What?!

The slow and painful collapse of the SMDF continues to surprise, if not delight. Today, a letter from the Chairman of the SMDF raises more questions than it answers. Three sentences jump off the page:

We embarked on a strategic review during 2010, with the assistance of significant outside expertise. It was recommended that we provide indemnity in 2010/11 and then sell our book of business.

When the London insurance market became aware, earlier this year, of the possibility of a Master Policy being introduced for Irish solicitors, any interest in the [SMDF]’s book evaporated.

What the letter diplomatically omits is the identity of the party who made the London insurance market aware of the possibility of a master policy being introduced. It was, of course, the Law Society.
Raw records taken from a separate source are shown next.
/-! ### `push` -/

@[simp] theorem State.push_params (s : State) (e : PortEvent) : (s.push e).params = s.params := rfl
@[simp] theorem State.push_setupDone (s : State) (e : PortEvent) : (s.push e).setupDone = s.setupDone := rfl
@[simp] theorem State.push_myAddr (s : State) (e : PortEvent) : (s.push e).myAddr = s.myAddr := rfl
@[simp] theorem State.push_auto (s : State) (e : PortEvent) : (s.push e).auto = s.auto := rfl
@[simp] theorem State.push_stepsDef (s : State) (e : PortEvent) : (s.push e).stepsDef = s.stepsDef := rfl
@[simp] theorem State.push_notifyEn (s : State) (e : PortEvent) : (s.push e).notifyEn = s.notifyEn := rfl
@[simp] theorem State.push_role (s : State) (e : PortEvent) : (s.push e).role = s.role := rfl
@[simp] theorem State.push_pollAddr (s : State) (e : PortEvent) : (s.push e).pollAddr = s.pollAddr := rfl
@[simp] theorem State.push_callByte (s : State) (e : PortEvent) : (s.push e).callByte = s.callByte := rfl
@[simp] theorem State.push_missCnt (s : State) (e : PortEvent) : (s.push e).missCnt = s.missCnt := rfl
@[simp] theorem State.push_winOpen (s : State) (e : PortEvent) : (s.push e).winOpen = s.winOpen := rfl
@[simp] theorem State.push_winT0 (s : State) (e : PortEvent) : (s.push e).winT0 = s.winT0 := rfl
@[simp] theorem State.push_oppSeq (s : State) (e : PortEvent) : (s.push e).oppSeq = s.oppSeq := rfl
@[simp] theorem State.push_cbSeen (s : State) (e : PortEvent) : (s.push e).cbSeen = s.cbSeen := rfl
@[simp] theorem State.push_rxaSt (s : State) (e : PortEvent) : (s.push e).rxaSt = s.rxaSt := rfl
@[simp] theorem State.push_rxaRem (s : State) (e : PortEvent) : (s.push e).rxaRem = s.rxaRem := rfl
@[simp] theorem State.push_rxaCb (s : State) (e : PortEvent) : (s.push e).rxaCb = s.rxaCb := rfl
@[simp] theorem State.push_rxRing (s : State) (e : PortEvent) : (s.push e).rxRing = s.rxRing := rfl
@[simp] theorem State.push_txRing (s : State) (e : PortEvent) : (s.push e).txRing = s.txRing := rfl
@[simp] theorem State.push_txActive (s : State) (e : PortEvent) : (s.push e).txActive = s.txActive := rfl
@[simp] theorem State.push_txBuf (s : State) (e : PortEvent) : (s.push e).txBuf = s.txBuf := rfl
@[simp] theorem State.push_txLen (s : State) (e : PortEvent) : (s.push e).txLen = s.txLen := rfl
@[simp] theorem State.push_txIdx (s : State) (e : PortEvent) : (s.push e).txIdx = s.txIdx := rfl
@[simp] theorem State.push_txMark0 (s : State) (e : PortEvent) : (s.push e).txMark0 = s.txMark0 := rfl
@[simp] theorem State.push_txOpensWin (s : State) (e : PortEvent) : (s.push e).txOpensWin = s.txOpensWin := rfl
@[simp] theorem State.push_slots (s : State) (e : PortEvent) : (s.push e).slots = s.slots := rfl
@[simp] theorem State.push_pendInfo (s : State) (e : PortEvent) : (s.push e).pendInfo = s.pendInfo := rfl
@[simp] theorem State.push_pendInfoAddr (s : State) (e : PortEvent) : (s.push e).pendInfoAddr = s.pendInfoAddr := rfl
@[simp] theorem State.push_pendInfoSeq (s : State) (e : PortEvent) : (s.push e).pendInfoSeq = s.pendInfoSeq := rfl
@[simp] theorem State.push_pendFunc (s : State) (e : PortEvent) : (s.push e).pendFunc = s.pendFunc := rfl
@[simp] theorem State.push_pendFuncAddr (s : State) (e : PortEvent) : (s.push e).pendFuncAddr = s.pendFuncAddr := rfl
@[simp] theorem State.push_pendFuncSeq (s : State) (e : PortEvent) : (s.push e).pendFuncSeq = s.pendFuncSeq := rfl
@[simp] theorem State.push_power (s : State) (e : PortEvent) : (s.push e).power = s.power := rfl
@[simp] theorem State.push_lastCvValid (s : State) (e : PortEvent) : (s.push e).lastCvValid = s.lastCvValid := rfl
@[simp] theorem State.push_lastCvIdx (s : State) (e : PortEvent) : (s.push e).lastCvIdx = s.lastCvIdx := rfl
@[simp] theorem State.push_lastCvVal (s : State) (e : PortEvent) : (s.push e).lastCvVal = s.lastCvVal := rfl
@[simp] theorem State.push_now (s : State) (e : PortEvent) : (s.push e).now = s.now := rfl
@[simp] theorem State.push_inputs (s : State) (e : PortEvent) : (s.push e).inputs = Instant.single s.now e :: s.inputs := rfl
@[simp] theorem State.push_out (s : State) (e : PortEvent) : (s.push e).out = s.out := rfl
@[simp] theorem State.push_lagDraws (s : State) (e : PortEvent) : (s.push e).lagDraws = s.lagDraws := rfl

/-! ### `setRing .rx` -/

@[simp] theorem State.setRing_rx_params (s : State) (r : Ring) : (s.setRing .rx r).params = s.params := rfl
@[simp] theorem State.setRing_rx_setupDone (s : State) (r : Ring) : (s.setRing .rx r).setupDone = s.setupDone := rfl
@[simp] theorem State.setRing_rx_myAddr (s : State) (r : Ring) : (s.setRing .rx r).myAddr = s.myAddr := rfl
@[simp] theorem State.setRing_rx_auto (s : State) (r : Ring) : (s.setRing .rx r).auto = s.auto := rfl
@[simp] theorem State.setRing_rx_stepsDef (s : State) (r : Ring) : (s.setRing .rx r).stepsDef = s.stepsDef := rfl
@[simp] theorem State.setRing_rx_notifyEn (s : State) (r : Ring) : (s.setRing .rx r).notifyEn = s.notifyEn := rfl
@[simp] theorem State.setRing_rx_role (s : State) (r : Ring) : (s.setRing .rx r).role = s.role := rfl
@[simp] theorem State.setRing_rx_pollAddr (s : State) (r : Ring) : (s.setRing .rx r).pollAddr = s.pollAddr := rfl
@[simp] theorem State.setRing_rx_callByte (s : State) (r : Ring) : (s.setRing .rx r).callByte = s.callByte := rfl
@[simp] theorem State.setRing_rx_missCnt (s : State) (r : Ring) : (s.setRing .rx r).missCnt = s.missCnt := rfl
@[simp] theorem State.setRing_rx_winOpen (s : State) (r : Ring) : (s.setRing .rx r).winOpen = s.winOpen := rfl
@[simp] theorem State.setRing_rx_winT0 (s : State) (r : Ring) : (s.setRing .rx r).winT0 = s.winT0 := rfl
@[simp] theorem State.setRing_rx_oppSeq (s : State) (r : Ring) : (s.setRing .rx r).oppSeq = s.oppSeq := rfl
@[simp] theorem State.setRing_rx_cbSeen (s : State) (r : Ring) : (s.setRing .rx r).cbSeen = s.cbSeen := rfl
@[simp] theorem State.setRing_rx_rxaSt (s : State) (r : Ring) : (s.setRing .rx r).rxaSt = s.rxaSt := rfl
@[simp] theorem State.setRing_rx_rxaRem (s : State) (r : Ring) : (s.setRing .rx r).rxaRem = s.rxaRem := rfl
@[simp] theorem State.setRing_rx_rxaCb (s : State) (r : Ring) : (s.setRing .rx r).rxaCb = s.rxaCb := rfl
@[simp] theorem State.setRing_rx_rxRing (s : State) (r : Ring) : (s.setRing .rx r).rxRing = r := rfl
@[simp] theorem State.setRing_rx_txRing (s : State) (r : Ring) : (s.setRing .rx r).txRing = s.txRing := rfl
@[simp] theorem State.setRing_rx_txActive (s : State) (r : Ring) : (s.setRing .rx r).txActive = s.txActive := rfl
@[simp] theorem State.setRing_rx_txBuf (s : State) (r : Ring) : (s.setRing .rx r).txBuf = s.txBuf := rfl
@[simp] theorem State.setRing_rx_txLen (s : State) (r : Ring) : (s.setRing .rx r).txLen = s.txLen := rfl
@[simp] theorem State.setRing_rx_txIdx (s : State) (r : Ring) : (s.setRing .rx r).txIdx = s.txIdx := rfl
@[simp] theorem State.setRing_rx_txMark0 (s : State) (r : Ring) : (s.setRing .rx r).txMark0 = s.txMark0 := rfl
@[simp] theorem State.setRing_rx_txOpensWin (s : State) (r : Ring) : (s.setRing .rx r).txOpensWin = s.txOpensWin := rfl
@[simp] theorem State.setRing_rx_slots (s : State) (r : Ring) : (s.setRing .rx r).slots = s.slots := rfl
@[simp] theorem State.setRing_rx_pendInfo (s : State) (r : Ring) : (s.setRing .rx r).pendInfo = s.pendInfo := rfl
@[simp] theorem State.setRing_rx_pendInfoAddr (s : State) (r : Ring) : (s.setRing .rx r).pendInfoAddr = s.pendInfoAddr := rfl
@[simp] theorem State.setRing_rx_pendInfoSeq (s : State) (r : Ring) : (s.setRing .rx r).pendInfoSeq = s.pendInfoSeq := rfl
@[simp] theorem State.setRing_rx_pendFunc (s : State) (r : Ring) : (s.setRing .rx r).pendFunc = s.pendFunc := rfl
@[simp] theorem State.setRing_rx_pendFuncAddr (s : State) (r : Ring) : (s.setRing .rx r).pendFuncAddr = s.pendFuncAddr := rfl
@[simp] theorem State.setRing_rx_pendFuncSeq (s : State) (r : Ring) : (s.setRing .rx r).pendFuncSeq = s.pendFuncSeq := rfl
@[simp] theorem State.setRing_rx_power (s : State) (r : Ring) : (s.setRing .rx r).power = s.power := rfl
@[simp] theorem State.setRing_rx_lastCvValid (s : State) (r : Ring) : (s.setRing .rx r).lastCvValid = s.lastCvValid := rfl
@[simp] theorem State.setRing_rx_lastCvIdx (s : State) (r : Ring) : (s.setRing .rx r).lastCvIdx = s.lastCvIdx := rfl
@[simp] theorem State.setRing_rx_lastCvVal (s : State) (r : Ring) : (s.setRing .rx r).lastCvVal = s.lastCvVal := rfl
@[simp] theorem State.setRing_rx_now (s : State) (r : Ring) : (s.setRing .rx r).now = s.now := rfl
@[simp] theorem State.setRing_rx_inputs (s : State) (r : Ring) : (s.setRing .rx r).inputs = s.inputs := rfl
@[simp] theorem State.setRing_rx_out (s : State) (r : Ring) : (s.setRing .rx r).out = s.out := rfl
@[simp] theorem State.setRing_rx_lagDraws (s : State) (r : Ring) : (s.setRing .rx r).lagDraws = s.lagDraws := rfl

/-! ### `setRing .tx` -/

@[simp] theorem State.setRing_tx_params (s : State) (r : Ring) : (s.setRing .tx r).params = s.params := rfl
@[simp] theorem State.setRing_tx_setupDone (s : State) (r : Ring) : (s.setRing .tx r).setupDone = s.setupDone := rfl
@[simp] theorem State.setRing_tx_myAddr (s : State) (r : Ring) : (s.setRing .tx r).myAddr = s.myAddr := rfl
@[simp] theorem State.setRing_tx_auto (s : State) (r : Ring) : (s.setRing .tx r).auto = s.auto := rfl
@[simp] theorem State.setRing_tx_stepsDef (s : State) (r : Ring) : (s.setRing .tx r).stepsDef = s.stepsDef := rfl
@[simp] theorem State.setRing_tx_notifyEn (s : State) (r : Ring) : (s.setRing .tx r).notifyEn = s.notifyEn := rfl
@[simp] theorem State.setRing_tx_role (s : State) (r : Ring) : (s.setRing .tx r).role = s.role := rfl
@[simp] theorem State.setRing_tx_pollAddr (s : State) (r : Ring) : (s.setRing .tx r).pollAddr = s.pollAddr := rfl
@[simp] theorem State.setRing_tx_callByte (s : State) (r : Ring) : (s.setRing .tx r).callByte = s.callByte := rfl
@[simp] theorem State.setRing_tx_missCnt (s : State) (r : Ring) : (s.setRing .tx r).missCnt = s.missCnt := rfl
@[simp] theorem State.setRing_tx_winOpen (s : State) (r : Ring) : (s.setRing .tx r).winOpen = s.winOpen := rfl
@[simp] theorem State.setRing_tx_winT0 (s : State) (r : Ring) : (s.setRing .tx r).winT0 = s.winT0 := rfl
@[simp] theorem State.setRing_tx_oppSeq (s : State) (r : Ring) : (s.setRing .tx r).oppSeq = s.oppSeq := rfl
@[simp] theorem State.setRing_tx_cbSeen (s : State) (r : Ring) : (s.setRing .tx r).cbSeen = s.cbSeen := rfl
@[simp] theorem State.setRing_tx_rxaSt (s : State) (r : Ring) : (s.setRing .tx r).rxaSt = s.rxaSt := rfl
@[simp] theorem State.setRing_tx_rxaRem (s : State) (r : Ring) : (s.setRing .tx r).rxaRem = s.rxaRem := rfl
@[simp] theorem State.setRing_tx_rxaCb (s : State) (r : Ring) : (s.setRing .tx r).rxaCb = s.rxaCb := rfl
@[simp] theorem State.setRing_tx_rxRing (s : State) (r : Ring) : (s.setRing .tx r).rxRing = s.rxRing := rfl
@[simp] theorem State.setRing_tx_txRing (s : State) (r : Ring) : (s.setRing .tx r).txRing = r := rfl
@[simp] theorem State.setRing_tx_txActive (s : State) (r : Ring) : (s.setRing .tx r).txActive = s.txActive := rfl
@[simp] theorem State.setRing_tx_txBuf (s : State) (r : Ring) : (s.setRing .tx r).txBuf = s.txBuf := rfl
@[simp] theorem State.setRing_tx_txLen (s : State) (r : Ring) : (s.setRing .tx r).txLen = s.txLen := rfl
@[simp] theorem State.setRing_tx_txIdx (s : State) (r : Ring) : (s.setRing .tx r).txIdx = s.txIdx := rfl
@[simp] theorem State.setRing_tx_txMark0 (s : State) (r : Ring) : (s.setRing .tx r).txMark0 = s.txMark0 := rfl
@[simp] theorem State.setRing_tx_txOpensWin (s : State) (r : Ring) : (s.setRing .tx r).txOpensWin = s.txOpensWin := rfl
@[simp] theorem State.setRing_tx_slots (s : State) (r : Ring) : (s.setRing .tx r).slots = s.slots := rfl
@[simp] theorem State.setRing_tx_pendInfo (s : State) (r : Ring) : (s.setRing .tx r).pendInfo = s.pendInfo := rfl
@[simp] theorem State.setRing_tx_pendInfoAddr (s : State) (r : Ring) : (s.setRing .tx r).pendInfoAddr = s.pendInfoAddr := rfl
@[simp] theorem State.setRing_tx_pendInfoSeq (s : State) (r : Ring) : (s.setRing .tx r).pendInfoSeq = s.pendInfoSeq := rfl
@[simp] theorem State.setRing_tx_pendFunc (s : State) (r : Ring) : (s.setRing .tx r).pendFunc = s.pendFunc := rfl
@[simp] theorem State.setRing_tx_pendFuncAddr (s : State) (r : Ring) : (s.setRing .tx r).pendFuncAddr = s.pendFuncAddr := rfl
@[simp] theorem State.setRing_tx_pendFuncSeq (s : State) (r : Ring) : (s.setRing .tx r).pendFuncSeq = s.pendFuncSeq := rfl
@[simp] theorem State.setRing_tx_power (s : State) (r : Ring) : (s.setRing .tx r).power = s.power := rfl
@[simp] theorem State.setRing_tx_lastCvValid (s : State) (r : Ring) : (s.setRing .tx r).lastCvValid = s.lastCvValid := rfl
@[simp] theorem State.setRing_tx_lastCvIdx (s : State) (r : Ring) : (s.setRing .tx r).lastCvIdx = s.lastCvIdx := rfl
@[simp] theorem State.setRing_tx_lastCvVal (s : State) (r : Ring) : (s.setRing .tx r).lastCvVal = s.lastCvVal := rfl
@[simp] theorem State.setRing_tx_now (s : State) (r : Ring) : (s.setRing .tx r).now = s.now := rfl
@[simp] theorem State.setRing_tx_inputs (s : State) (r : Ring) : (s.setRing .tx r).inputs = s.inputs := rfl
@[simp] theorem State.setRing_tx_out (s : State) (r : Ring) : (s.setRing .tx r).out = s.out := rfl
@[simp] theorem State.setRing_tx_lagDraws (s : State) (r : Ring) : (s.setRing .tx r).lagDraws = s.lagDraws := rfl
The result? The Law Society now proposes to impose a €200 annual levy on all solicitors, not just members of the SMDF, for at least 10 years. (The SMDF letter raises the prospect of a 15 year bailout.)

The Law Society and the SMDF have already been criticised for seeking a bailout from Society members rather than SMDF members. But, it now transpires, the SMDF found a solution to its problems which might not have involved calling on all solicitors to bail it out.

The Law Society went public with its (still!) undeveloped idea of a master policy, depriving the SMDF of the opportunity to sell its book. The Law Society will now impose a new solution, at significant cost to its own members.

I might not be the only recipient of this letter to have exclaimed: “What?!”